The 2022 ASEAN Para Games, officially known as the 11th ASEAN Para Games, and commonly known as Surakarta 2022 (or Solo 2022), was a biannual multi-sport event for athletes with physical disabilities in Southeast Asia. It was held from 30 July to 6 August 2022 in Surakarta, Indonesia. All 11 countries in the region participated.

Originally set to be hosted by Vietnam in 2021, the Games were initially cancelled due to the COVID-19 pandemic just before its hosting rights were transferred to Indonesia. It is also originally scheduled from 23 to 30 July 2022, later moved to 30 July to 6 August 2022.

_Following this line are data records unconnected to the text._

-- ==== Sys2Proof/Tests/Slice0.lean ====
section
/-! SUPPORT. The model's own tests: each about one step on a small state; and, for every statement with hypotheses, states and
operands that meet them. -/

set_option Elab.async false

namespace Sys2Proof.Tests
open Sys2Proof Sys2Proof.Machine

/-- A field of one word, held as a pair. -/
def fieldOf (w : Word) : FieldVal := { ws := [w], cs := [~~~w] }

/-- An entity with these fields. -/
def entOf (l : List (Nat × Word)) : Ent := { fields := l.map fun x => (x.1, fieldOf x.2) }

/-- A section with these entities. -/
def sectOf (top : List (Nat × Word)) (l : List (Nat × Ent)) : Sect := { top := entOf top, ents := l }

/-- A configuration with an analogue loop, a vibration channel, a frequency input, a thermocouple, outputs, a digital input, a
point, a panel and one host at Service level. -/
def config : Tab Sect := [
  (1, sectOf [(3, 100)] []),
  (2, { ents := [(0, { fields := [(1, { ws := [0, 1] }), (2, { ws := [3] })] })] }),
  (3, { top := { fields := [(1, { ws := [0, 2] }), (2, { ws := [0x100, 9] })] } }),
  (4, sectOf [(1, 0), (4, 0)] []),
  (5, sectOf [] [(0, entOf [(0x20, 7)]), (1, entOf [(0x20, 8)]), (5, entOf [(0x20, 5), (0x34, 0), (0x35, 1)]),
    (16, entOf [(0x40, 1)]), (20, entOf [(0x60, 1)]), (36, entOf [(0x80, 1), (0x87, 2)]), (37, entOf [(0x80, 1), (0x87, 1)])]),
  (7, sectOf [] [(7, entOf [(3, 3), (5, 1)])]),
  (8, sectOf [] [(7, entOf [(0x13, 1)])]),
  (9, sectOf [] [(1, entOf [(3, 1)])]),
  (11, sectOf [(8, 300)] [(0, {}), (1, {})]),
  (12, sectOf [] [(0, {}), (1, {})]),
  (13, sectOf [] [(3, entOf [(1, 0)]), (4, entOf [(1, 2), (3, 0)])]),
  (15, sectOf [] []),
  (16, sectOf [] []),
  (17, sectOf [] [(0, entOf [(8, 7), (9, 60)]), (1, entOf [(0x20, 5)]), (2, {}), (0x10000, entOf [(0xB, 1)])]),
  (18, sectOf [] [(0, {})])]

/-- A function that is READY. -/
def readyFn : FnState := { ready := true, announced := true, everReady := true, readyAt := 0 }

/-- A node in service: everything configured is READY, the field die runs, the quads run, a point has been evaluated. -/
def site : State :=
  let r := State.reset
  { r with
    clk := { r.clk with now := 2000000 }
    sys := { r.sys with held := false, phase := .complete, msSince := 40000
                        fns := [0x100, 0x200, 0x300, 0x400, 0x401, 0x405, 0x410, 0x414, 0x424, 0x425, 0x501, 0x600, 0x700, 0x800, 0x900,
                          0xA00, 0xB00].map fun k => (k, readyFn) }
    cfg := { r.cfg with absent := false, fwLoaded := true, phasesDone := 3, run := config, work := config }
    nor := { r.nor with mib := 64 }
    quads := r.quads.map fun q => { q with st := .run, pllLock := true }
    field := { r.field with running := true, suppliesOn := true, linkSynced := true, band := .normal }
    points := [(7, { evaluated := true })]
    canvas := { r.canvas with duty := { r.canvas.duty with seg := Vector.replicate 32 0, call := 0 }
                              segTaken := Vector.replicate 32 (some 0) }
    call := { r.call with holds := true, onRota := 3, duty := 0 }
    linen := { r.linen with st := .inService }
    nand := { r.nand with targets := 1, gib0 := 16 }
    bkup := { r.bkup with onVbat := false, valid := true, timeKnown := true, quality := .held, seconds := 100 }
    ring := { r.ring with ports := r.ring.ports.map fun p => { p with st := .up } } }

/-- The host of the configuration. -/
def host : Req := ⟨1, 7⟩

/-- A request of that host. -/
def hostRq : Rq := ⟨1, 7, 0, false⟩

/-- A change of the port state of port p. -/
def portAs (p : Fin 20) (f : Port → Port) : State := { site with field := { site.field with ports := vmod site.field.ports p f } }

/-- UAI 0's port conducts, and its HART channel is free to speak. -/
def hartFree : State := portAs 0 fun x => { x with st := .passive }

/-- UAI 5's zero button, DI 0, has been let go after 3 s, and the channel has no other button. -/
def pressed : State :=
  { site with cfg := { site.cfg with run := [(5, sectOf [] [(5, entOf [(0x20, 5), (0x34, 0)])])] } }.modDi 0 fun d =>
    { d with press := some (0, 30000000), pressDone := false }

/-- The node with the quads in a state. -/
def quadsIn (x : QuadState) : State := { site with quads := site.quads.map fun q => { q with st := x } }

/-- The node with the point's record changed. -/
def pointAs (f : LocalPt → LocalPt) : State := { site with points := [(7, f { evaluated := true })] }

/-- A point with a delay timer running. -/
def pointRunning : LocalPt :=
  { evaluated := true, alarm := { conds := Vector.replicate 7 { raw := true, running := true } } }

/-- A point whose suppression's release delay is over. -/
def pointReleased : LocalPt := { evaluated := true, alarm := { own := { relEnd := some 0 } } }

/-- A point suppressed by a source that is not usable for longer than 60 s. -/
def pointHeld : LocalPt := { evaluated := true, alarm := { own := { supp := true, heldAt := some 0 } } }

/-- A point whose shelving is over. -/
def pointShelved : LocalPt := { evaluated := true, alarm := { shelved := true } }

/-- A point with a candidate root whose oldest onset is owed an observation. -/
def rootOwed : LocalPt :=
  { evaluated := true, alarm := { roots := [{ root := 8, obs := 64, history := 5, waits := [{ hit := true }, { at_ := 9 }] }] } }

/-- The node with one trend block in use. -/
def trendsOf (block : Nat) : State := { site with nand := { site.nand with trendLog := [{ id := block, pages := 7 }] } }

/-- The node with a mapped-receive entry. -/
def withMap : State :=
  { site with cfg := { site.cfg with run := [(12, sectOf [] [(0, {}), (1, {})])] } }

/-- The node with the call state changed. -/
def callAs (f : Call → Call) : State := site.modCall f

/-- In MANNED, an alarm has stood unacknowledged since the beginning. -/
def standing : State :=
  let s := { pointAs (fun l => l) with alarms := { site.alarms with sysc := vmod site.alarms.sysc 0x06 fun c => { c with st := .actUnack } } }
  let v := (callables s).headD ⟨0, 0, 0, 0, 0, false⟩
  s.modCall fun c => { c with mannedSince := [((v.subject, v.cond), 0)] }

/-- In UMS, an alarm stands. -/
def umsNode : State := standing.modCall fun c => { c with ums := true, mannedSince := [] }

/-- The node with the firmware load in a state. -/
def fwIn (x : FwState) : State := site.modFw fun f => { f with st := x }

/-- A frame of another node for a third. -/
def aFrame : RingFrame :=
  { fcsOk := true, src := 5, dst := 6, tagged := true, hsrSeq := 1, kind := .other, bytes := 64, idle := true, occ := 0, occPort := 0 }

/-- A frame has been seen on the ring and delivered. -/
def seen : State :=
  { site with ring := { site.ring with dups := [{ mac := 5, seq := 1, at_ := 2000000, sentA := true, sentB := true, delivered := true }] } }

/-- Node 5 is bound to its address. -/
def bound9 : State := { site with ring := { site.ring with bindings := [(5, 9)] } }

/-- The node with CAN-A changed. -/
def canAs (f : CanCtl → CanCtl) : State := site.modCan 0 f

/-- The node with the NOR interface changed. -/
def norAs (f : Nor → Nor) : State := { site with nor := f site.nor }

/-- The node with the history changed. -/
def linenAs (f : Linen → Linen) : State := { site with linen := f site.linen }

/-- A record is staged. -/
def staging : State := linenAs fun l => { l with staged := [{ seq := some 0 }] }

/-- The host owns cursor 7, whose window is being filled. -/
def mine : State := site.modCursor 7 fun k => { k with owned := true, mac := 1, sess := 7, busy := true }

/-- The host takes the dumps. -/
def feeding : State := { site with ring := { site.ring with subs := [{ mac := 1, sess := 7, addr := 0x90100023, count := 1 }] } }

/-- A WRITE_ACK of node 5 to this node. -/
def goodReply : List Word :=
  let a : Word := 0x15200000
  let b : Word := 0x05000000
  let h : List Word := [a, b, 0, 0, 0, 0, ~~~a, ~~~b]
  h ++ [crc32c (wordBytes h)]

/-- Node 5 is bound, and a WRITE to it is outstanding. -/
def bound9reply : State := { bound9 with ring := { bound9.ring with outstanding := [(0, 0x12)] } }

/-- What StepRunsFront assumes is met. -/
theorem witness_StepRunsFront :
    (∃ (s t : State), step s = .next t) ∧
    (∃ (s : State), s.pending = []) :=
  ⟨⟨{ State.reset with pending := [.opMsIncrement] }, State.reset, rfl⟩,
    ⟨site, rfl⟩⟩

/-- What StartAndReset assumes is met. -/
theorem witness_StartAndReset :
    (∃ (_mib : Option Nat) (s : State), s.sys.held = true) ∧
    (∃ (_cause : BitVec 2) (_cut : Option Nat) (s : State), up s = true) ∧
    (∃ (phase : Fin 3) (s : State), up s = true ∧ s.cfg.phasesDone = phase.val) :=
  ⟨⟨none, State.reset, by decide +kernel⟩,
    ⟨0, none, site, by decide +kernel⟩,
    ⟨0, { site with cfg := { site.cfg with phasesDone := 0 } }, by decide +kernel⟩⟩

Development and preparation

Host selection
Originally the 2021 ASEAN Para Games was intended to be held in Vietnam, the same host nation as the 2021 Southeast Asian Games. The games were planned amidst the COVID-19 pandemic in Vietnam, posing logistical challenges in organizing the event.

Originally scheduled to be held from 17 to 23 December 2021, games were cancelled in October, as they planned after the 2021 SEA Games was postponed to May 2022 due to the pandemic. This would have been the second time Vietnam would have hosted the games, last staging them in 2003.

Malaysia and Indonesia expressed willingness to host the games as an alternative to its cancellation. The Philippines has supported moving the games to a country willing to host the games even if lesser number of events will be staged.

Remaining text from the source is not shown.